GEORGETOWN, Guyana (AP) - Four Caribbean nations will divide a sugar trade quota surrendered by St. Kitts when it shuttered its operations following deep subsidy cuts by the European Union, the industry's regional spokesman said Saturday.
St. Kitts' production quota of 14,145 metric tons (15,590 tons) will be split among Guyana, Jamaica, Belize and Barbados, Guyana's Foreign Trade Minister Henry Jeffrey said. The exact ratio has yet to be determined.
Jeffrey said the decision was made at an African, Caribbean and Pacific trade group conference, known as ACP, this week in Belgium, during which the EU and its former colonies were expected to discuss how to meet a World Trade Organization deadline to complete regional free trade pacts.
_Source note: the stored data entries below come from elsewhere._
-- ==== Sys2Proof/Machine/Instances.lean ====
section
/-! DEFINITION. Meanings of the instances' commands and events (R275 to R309). -/

namespace Sys2Proof.Machine

/-! ## Creation (R277, R284, R295, R296) -/

/-- The admin queue of instance i is created on the ring last set: Active where the instance is, Aborted otherwise (R280, R281). -/
def State.createAdmin (s : State) (i : Nat) : State :=
  let (k, s) := s.freeQid
  match k with
  | none => s
  | some q =>
    let s := s.makeHotRoom
    let v := s.inst i
    let c : QCtx := { startedQ {} with
      type := 1, sizeLog2 := v.adminLog2, iid := i, qgen := nextQgen (s.q q).qgen, base := v.adminBase, pasid := field v.adminPasid 31 12
      pasidEn := bitAt v.adminPasid 11, instGen := v.gen, state := if v.state = 2 then 1 else 3 }
    (s.setInst i { v with adminQid := q }).setQ q c

/-- INS_CREATE ends: the admin queue exists and the reply carries the generation (R284, R295). -/
def State.createDone (s : State) (i : Nat) : State × List Word :=
  let s := (s.createAdmin i).bump R.INS_CREATES
  (s, results [(s.inst i).gen * 2 ^ 16 + i, (s.inst i).adminQid])

/-- The refusals of the admin ring of parameter words 12 to 15 (R225, R296). -/
def Cmd.adminRing (c : Cmd) (s : State) : List (Bool × (Unit → Res)) :=
  let log2 := field (c.p 14) 23 16
  [(log2 < 6 || log2 > 16, fun _ => refuse s 0x0201), (c.p 12 % 4096 != 0, fun _ => refuse s 0x0202)]

/-- An instance with the admin ring of a command. -/
def Inst.withRing (v : Inst) (c : Cmd) : Inst :=
  { v with adminBase := c.p 12 + c.p 13 * 2 ^ 32, adminLog2 := field (c.p 14) 23 16, adminPasid := c.p 15 }

/-- WRONG_STATE of an instance command (R294). -/
def insState (s : State) (i : Nat) : Res := .bad s 0x20 0x0605 (results [(s.inst i).state])

/-- Instance i is created with the quota record and the ring that v carries (R277, R284, R295, R380, R383). Answers whether its generation
has incremented, and the result words. -/
def State.makeInst (s : State) (i : Nat) (v : Inst) : Bool × List Word × State :=
  let size := quotaMin v.quota 7
  let s := s.reserveRange i ((s.findRange size).getD 0) size
  let s := (s.setInst i { v with state := if s.bindOk i then 2 else 1 }).clsCreate i
  let (now, s) := s.incGen i .create
  if now then
    let (s, ws) := s.createDone i
    (true, ws, s)
  else (false, [], s)

/-- INS_CREATE (R295, R296). -/
def insCreateSpec : CmdSpec where
  opcode := 0x0100
  needs := fun _ => 16
  locks := fun _ c => [⟨.inst, c.target⟩]
  indirect := false
  noGen := true
  body := fun c s =>
    let i := c.target
    let v := s.inst i
    let q := c.params.take 12
    guards [((quotaRange q).isSome, fun _ => badP s ((quotaRange q).getD 0))] fun _ => c.checked s [(14, 0xFF0000), (15, 0xFFFFF800)] fun _ =>
      let first : List (Bool × (Unit → Res)) :=
        [(v.state != 0, fun _ => refuse s 0x0601), (quotaOrder q, fun _ => refuse s 0x0603)]
      let short : List (Bool × (Unit → Res)) := [((s.poolShort i q true).isSome, fun _ => .bad s 0x14 0 (results [(s.poolShort i q true).getD 0]))]
      guards (first ++ c.adminRing s ++ short) fun _ =>
        match s.makeInst i ({ v with quota := q }.withRing c) with
        | (true, ws, s) => .ok s ws
        | (false, _, s) => .pend s

/-- INS_CREATE (R295). -/
def execInsCreate (e : AdminEntry) (s : State) : Host.Outcome State Fault Refusal := .next (s.runCmd insCreateSpec e)

/-! ## Removal (R301 to R305) -/

/-- INS_DESTROY (R301, R302). -/
def insDestroySpec : CmdSpec where
  opcode := 0x0101
  needs := fun _ => 0
  locks := fun _ c => [⟨.inst, c.target⟩]
  indirect := false
  noGen := false
  body := fun c s =>
    let i := c.target
    let v := s.inst i
    guards [(i = 0, fun _ => refuse s 0x0604), (v.state = 0 || v.state = 5, fun _ => insState s i)] fun _ =>
      .pend ((s.setInst i { v with state := 5 }).incGen i .destroy).2

/-- INS_DESTROY (R302): the reset of step 1, and the rest once the increment has applied. -/
def execInsDestroy (e : AdminEntry) (s : State) : Host.Outcome State Fault Refusal :=
  let t := s.runCmd insDestroySpec e
  .next <|
    match t.findPend (fun p => p.cmd.opcode = 0x0101 && !s.cmds.pend.contains p) with
    | none => t
    | some p =>
      let i := p.cmd.target
      let t := t.hostFacing i
      (if (t.inst i).waits.contains .destroy then t else t.destroyRest i).undoStale

/-! ## Changes -/

/-- INS_RESET (R299). -/
def insResetSpec : CmdSpec where
  opcode := 0x0102
  needs := fun c => if bitAt (c.p 0) 0 then 16 else 1
  locks := fun _ c => [⟨.inst, c.target⟩]
  indirect := false
  noGen := false
  body := fun c s =>
    let new := bitAt (c.p 0) 0
    c.checked s ([(0, 1)] ++ if new then [(14, 0xFF0000), (15, 0xFFFFF800)] else []) fun _ =>
      let i := c.target
      let v := s.inst i
      guards ([(decide (i = 0), fun _ => refuse s 0x0604), (v.state = 0 || v.state = 1 || v.state = 5, fun _ => insState s i)]
          ++ if new then c.adminRing s else []) fun _ =>
        let s := if new then s.setInst i (v.withRing c) else s
        .pend (s.hostReset i false)

/-- INS_RESET (R299); HOST_FACING_RESET_END brings the final reply. -/
def execInsReset (e : AdminEntry) (s : State) : Host.Outcome State Fault Refusal := .next (s.runCmd insResetSpec e).undoStale

/-- A max field of a record lies below the instance's use (R294). -/
def State.quotaBelowUse (s : State) (i : Nat) (q : List Word) : Bool :=
  [1, 2, 3, 4, 5, 6, 8, 9].any fun k => decide (quotaMax q k < s.poolUse i k)

/-- INS_SET_QUOTA (R297). -/
def insSetQuotaSpec : CmdSpec where
  opcode := 0x0104
  needs := fun _ => 13
  locks := fun _ c => [⟨.inst, c.target⟩]
  indirect := false
  noGen := false
  body := fun c s =>
    let i := c.target
    let v := s.inst i
    let q := c.params.take 12
    guards [(i = 0, fun _ => refuse s 0x0604), ((quotaRange q).isSome, fun _ => badP s ((quotaRange q).getD 0)),
        (v.state = 0 || v.state = 5, fun _ => insState s i), (s.quotaBelowUse i q, fun _ => refuse s 0x0602),
        (quotaOrder q, fun _ => refuse s 0x0603), (decide (quotaMin q 7 != (s.rangeOf i).2), fun _ => refuse s 0x0606),
        ((s.poolShort i q false).isSome, fun _ => .bad s 0x14 0 (results [(s.poolShort i q false).getD 0]))] fun _ =>
      .ok ((s.setInst i { v with quota := q }).keeperSend i 0x03 0) []

/-- INS_SET_QUOTA (R297). -/
def execInsSetQuota (e : AdminEntry) (s : State) : Host.Outcome State Fault Refusal := .next (s.runCmd insSetQuotaSpec e)

/-- INS_QUERY (R298). -/
def insQuerySpec : CmdSpec where
  opcode := 0x0103
  needs := fun _ => 28
  locks := fun _ _ => []
  indirect := false
  noGen := false
  body := fun c s => .ok s (s.instRecord c.target)

/-- INS_QUERY (R298). -/
def execInsQuery (e : AdminEntry) (s : State) : Host.Outcome State Fault Refusal := .next (s.runCmd insQuerySpec e)

/-- INS_SUSPEND (R277, R300). -/
def insSuspendSpec : CmdSpec where
  opcode := 0x0105
  needs := fun _ => 0
  locks := fun _ c => [⟨.inst, c.target⟩]
  indirect := false
  noGen := false
  body := fun c s =>
    let i := c.target
    guards [(i = 0, fun _ => refuse s 0x0604), ((s.inst i).state != 2, fun _ => insState s i)] fun _ =>
      .pend ((s.setInst i { s.inst i with state := 3 }).stopQueues i)

/-- INS_SUSPEND (R300): what was in flight has ended within the step. -/
def execInsSuspend (e : AdminEntry) (s : State) : Host.Outcome State Fault Refusal :=
  let t := s.runCmd insSuspendSpec e
  .next <|
    match t.findPend (fun p => p.cmd.opcode = 0x0105 && !s.cmds.pend.contains p) with
    | some p => t.finish p 0 0 []
    | none => t

/-- INS_RESUME (R277, R300). -/
def insResumeSpec : CmdSpec where
  opcode := 0x0106
  needs := fun _ => 0
  locks := fun _ c => [⟨.inst, c.target⟩]
  indirect := false
  noGen := false
  body := fun c s =>
    let i := c.target
    guards [(i = 0, fun _ => refuse s 0x0604), ((s.inst i).state != 3, fun _ => insState s i)] fun _ =>
      .ok ((s.setInst i { s.inst i with state := 2 }).resumeServing i) []

/-- INS_RESUME (R300). -/
def execInsResume (e : AdminEntry) (s : State) : Host.Outcome State Fault Refusal := .next (s.runCmd insResumeSpec e)

/-! ## Events and registers -/

/-- HOST_FACING_RESET_END (R74 to R77, R277, R299). -/
def execHostFacingResetEnd (iid : Fin 2048) (s : State) : Host.Outcome State Fault Refusal := .next (s.hostResetEnd iid.val)

/-- GENERATION_INCREMENT_DUE (R284): 4 ms have passed since the last increment of an instance; the next that waits applies, and what
depends on it goes on. -/
def execGenerationIncrementDue (iid : Fin 2048) (s : State) : Host.Outcome State Fault Refusal :=
  let i := iid.val
  let v := s.inst i
  .next <|
    match v.waits with
    | [] => s.setInst i { v with recent := false }
    | w :: t =>
      let s := ((s.setInst i { v with waits := t }).bumpGen i).undoStale
      match w with
      | .plain => s
      | .destroy => s.destroyRest i
      | .create =>
        let (s, ws) := s.createDone i
        match s.findPend (fun p => p.cmd.opcode = 0x0100 && p.cmd.target = i) with
        | some p => s.finish p 0 0 ws
        | none => s

/-- INS_MGR_ADMIN_CFG is written (R308, R309). -/
def State.mgrAdmin (s : State) (v : Nat) : State :=
  let log2 := field v 23 16
  let base := s.reg R.INS_MGR_ADMIN_BASE_LO + s.reg R.INS_MGR_ADMIN_BASE_HI * 2 ^ 32
  if bitAt v 31 && s.rfb F.INS_MGR_ADMIN_CFG_active then s
  else
    let s := s.setF F.INS_MGR_ADMIN_CFG_ring_size_log2 log2
    if !bitAt v 31 then s.setF F.INS_MGR_ADMIN_CFG_enable 0
    else if log2 < 6 || log2 > 16 then (s.setF F.INS_MGR_ADMIN_CFG_enable 0).setF F.INS_MGR_ADMIN_CFG_reason 0x0201
    else
      let s := s.setInst 0 { s.inst 0 with adminBase := base, adminLog2 := log2, adminPasid := 0, aborted := false }
      let s := match s.adminQ 0 with
        | some q => (s.setInst 0 { s.inst 0 with adminQid := q }).startAdmin 0
        | none => s.createAdmin 0
      ((s.setF F.INS_MGR_ADMIN_CFG_enable 1).setF F.INS_MGR_ADMIN_CFG_active 1).setF F.INS_MGR_ADMIN_CFG_reason 0

/-- INS_MGR_ADMIN_ENABLE (R308, R309): the value written to INS_MGR_ADMIN_CFG. -/
def execInsMgrAdminEnable (mid : BitVec 13) (value : Word) (s : State) : Host.Outcome State Fault Refusal :=
  .next (s.gatedWrite mid.toNat R.INS_MGR_ADMIN_CFG fun s => s.mgrAdmin value.toNat)

/-- An instance's record is shown (R308). -/
def State.insSel (s : State) (i : Nat) : State :=
  let ws := s.instRecord i
  (List.range 28).foldl (fun s k => s.setReg (R.INS_REC_WORD k) (wd ws k)) ((s.setF F.INS_SEL_iid i).setF F.INS_SEL_busy 0)

/-- INS_SEL_WRITE (R308). -/
def execInsSelWrite (mid : BitVec 13) (iid : Fin 2048) (s : State) : Host.Outcome State Fault Refusal :=
  .next (s.gatedWrite mid.toNat R.INS_SEL fun s => s.insSel iid.val)

end Sys2Proof.Machine
end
'I am elated at the agreement,' Jeffrey said, calling the support the region received from African and Pacific nations 'a significant act of solidarity.'
The Caribbean had lobbied African and Pacific member nations to allow St. Kitts' quota to be shared among regional producers ever since that island nation's sugar operations closed in 2005 after nearly 400 years of production.
St. Kitts said high production costs and EU subsidy reductions of 36 percent made it impossible for their sugar industry to survive. The EU imposed the cuts following a complaint to the WTO by rival sugar producers over the ACP nations' preferential access to markets.
Trinidad and Tobago announced earlier this year that it plans to shut down its centuries-old sugar industry, which was pushed to collapse by the EU subsidy cuts, after the 2007 crop is produced.
The Caribbean exports more than half of its annual production of roughly 589,670 metric tons (650,000 tons) of sugar to the EU market.